WHAT TO PRODUCE.
Give again only those lines from the start of the entries through the line holding "let place (col", leaving them as they are.

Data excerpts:
= = = =

/-! ## Repair ends (R392, R395) -/

/-- The Keeper writes the 128 sectors of a repaired row back (R392): DRAM writes that set WB_SEEN (R389) and forget a kept
injection (R405). A sector that read uncorrectable or poisoned is written with the poison pattern, which its event tells. -/
def Block.rowBack (b : Block) (s : Nat) (place : Nat → Coord) (bad : List Nat) : Block :=
  let b := forEach (List.range 128) b (fun b col => b.writeIssued s (place col))
  forEach bad b (fun b col =>
    (b.wr (ECC_STATUS_POISON_WR s) 1).event
      { code := 60, kind := 0, form := 1, addr := placeAddr s (place col) 0x1F, unit_ := .sub s, sev := none })

/-- A repair sentence ends: the row's columns that read corrected (with their device), uncorrectable or poisoned, its
outcome, the hold time, and for a hard repair the spare rows read again. With `ok` the row has been written back. -/
def Block.repairDone (b : Block) (s : Nat) (ok : Bool) (timeUs spare : Nat) (ces : List (Nat × Nat))
    (ues poisons : List Nat) : Block :=
  match b.ecc.repair.get s with
  | none => b
  | some run =>
    let e := b.ecc.log.get (32 * s + run.entry)
    let place (col : Nat) : Coord := ⟨e.rank, e.bg, e.bank, e.row, col * 16⟩
    let b := forEach ces b (fun b x => b.ceEvent s (place x.1) none [x.2] false false)
    let b := forEach ues b (fun b x => b.ueEvent s (place x) none false false false)
    let b := b.addSat (ECC_POISON_READ_CNT_CNT s) poisons.length
    let b := if ok then b.rowBack s place (ues ++ poisons) else b
    b.repairEnd Block.event s (if ok then 0 else 4) timeUs (some spare)

/-- REPAIR_END (R395). An uncorrectable error in the Keeper's row buffer ends the repair with `ok` false (R377). -/
def execRepairEnd (i : Fin 32) (ok : Bool) (timeUs : BitVec 26) (spare : Word) (ces : List (BitVec 7 × BitVec 5))
    (lost : RowLoss) (s : State) : Out :=
  onBlock s (fun b => b.repairDone i ok timeUs.toNat spare.toNat (ces.map (fun x => (x.1.toNat, x.2.toNat)))
    (lost.ues.map BitVec.toNat) (lost.poisons.map BitVec.toNat))

/-! ## Injection registers (R404) -/

/-- ECC_INJ_CTL.ARM: the pending injection is replaced, and a kept location is forgotten. -/
def Block.injArm (b : Block) : Block :=
  let i : Inj := { dpa := (b.rd ECC_INJ_ADDR_LO_DPA + 2 ^ 32 * b.rd ECC_INJ_ADDR_HI_DPA) % 2 ^ 46 / 64 * 64
                   read := b.on ECC_INJ_CTL_POINT, all := b.on ECC_INJ_CTL_DEVICE_ALL
                   sym0 := b.rd ECC_INJ_PAT_SYM0, xor0 := b.rd ECC_INJ_PAT_XOR0
                   sym1 := b.rd ECC_INJ_PAT_SYM1, xor1 := b.rd ECC_INJ_PAT_XOR1 }
  let b := { b with ecc := { b.ecc with armed := some i, kept := none } }
  (b.wr ECC_INJ_STATUS_ARMED 1).wr ECC_INJ_STATUS_KEPT 0

/-- ECC_INJ_CTL.DISARM. -/
def Block.injDisarm (b : Block) : Block :=
  let b := { b with ecc := { b.ecc with armed := none, kept := none } }
  (b.wr ECC_INJ_STATUS_ARMED 0).wr ECC_INJ_STATUS_KEPT 0

end Sys2Proof.Machine
end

= = = =

YOUR SOLUTION.
/-! ## Repair ends (R392, R395) -/

/-- The Keeper writes the 128 sectors of a repaired row back (R392): DRAM writes that set WB_SEEN (R389) and forget a kept
injection (R405). A sector that read uncorrectable or poisoned is written with the poison pattern, which its event tells. -/
def Block.rowBack (b : Block) (s : Nat) (place : Nat → Coord) (bad : List Nat) : Block :=
  let b := forEach (List.range 128) b (fun b col => b.writeIssued s (place col))
  forEach bad b (fun b col =>
    (b.wr (ECC_STATUS_POISON_WR s) 1).event
      { code := 60, kind := 0, form := 1, addr := placeAddr s (place col) 0x1F, unit_ := .sub s, sev := none })

/-- A repair sentence ends: the row's columns that read corrected (with their device), uncorrectable or poisoned, its
outcome, the hold time, and for a hard repair the spare rows read again. With `ok` the row has been written back. -/
def Block.repairDone (b : Block) (s : Nat) (ok : Bool) (timeUs spare : Nat) (ces : List (Nat × Nat))
    (ues poisons : List Nat) : Block :=
  match b.ecc.repair.get s with
  | none => b
  | some run =>
    let e := b.ecc.log.get (32 * s + run.entry)
    let place (col : Nat) : Coord := ⟨e.rank, e.bg, e.bank, e.row, col * 16⟩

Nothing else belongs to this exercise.